Write out, without any change, the lines in the material below that run from the line with "pos_in_stream : s.pos ≤ s.stream.length" through the line with "def State.cleanEnd (s", both included.

---

-- ==== Sys2Proof/Safety.lean ====
section
/-! DEFINITION. What a consistent state and a safe run are, in the terms the claims use. -/

namespace Sys2Proof.Machine

/-- A record DFE can emit: its length is the instruction's, its data has the instruction's shape, and its operands are
those of its form (10_state.md R18, 43_resolver.md R96). -/
def Record.wf (r : Record) : Prop :=
  r.len = 2 + r.instr.need ∧ r.instr.fits r.data = true ∧ r.instr.operands r.data = some (r.dst, r.src)

/-- Consecutive records cover the offsets from `a` to `b` without gap or overlap. -/
def tiles (a b : Nat) : List Record → Prop
  | [] => a = b
  | r :: rs => r.ioff = a ∧ tiles (a + r.len) b rs

/-- The invariant of the machine: the stream is a stream, `pos` lies in it, every record handed over is one DFE can emit,
and each phase has the registers 10_state.md R14 to R19 give it. -/
structure State.Inv (s : State) : Prop where
  stream_dense : s.stream.dense
  pos_in_stream : s.pos ≤ s.stream.length
  records_wf : ∀ r ∈ s.out, r.wf
  idle : s.phase = .idle → s.latch = none ∧ s.err = none
  trailing : s.phase = .trailing → s.err = none ∧ s.pos = s.ioff + 2 ∧ ∃ i : Instr, s.latch = some i.latched
  halted : s.phase = .halted → ∃ k, s.err = some ⟨k, s.ioff⟩ ∧ k ≠ .invalidMode ∧
    (s.pos = s.ioff ∨ (k = .truncatedStream ∧ s.pos = s.ioff + 2))

/-- A clean end of a run: everything is consumed and no error is recorded (45_sequencer.md R115 a). -/
def State.cleanEnd (s : State) : Prop :=
  s.phase = .idle ∧ s.pos = s.stream.length ∧ s.err = none

/-- A halted end of a run (45_sequencer.md R115 b). -/
def State.haltedEnd (s : State) : Prop :=
  s.phase = .halted ∧ ∃ e, s.err = some e

end Sys2Proof.Machine
end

---

▸ ANSWER TO THE PROBLEM:
  pos_in_stream : s.pos ≤ s.stream.length
  records_wf : ∀ r ∈ s.out, r.wf
  idle : s.phase = .idle → s.latch = none ∧ s.err = none
  trailing : s.phase = .trailing → s.err = none ∧ s.pos = s.ioff + 2 ∧ ∃ i : Instr, s.latch = some i.latched
  halted : s.phase = .halted → ∃ k, s.err = some ⟨k, s.ioff⟩ ∧ k ≠ .invalidMode ∧
    (s.pos = s.ioff ∨ (k = .truncatedStream ∧ s.pos = s.ioff + 2))

/-- A clean end of a run: everything is consumed and no error is recorded (45_sequencer.md R115 a). -/
def State.cleanEnd (s : State) : Prop :=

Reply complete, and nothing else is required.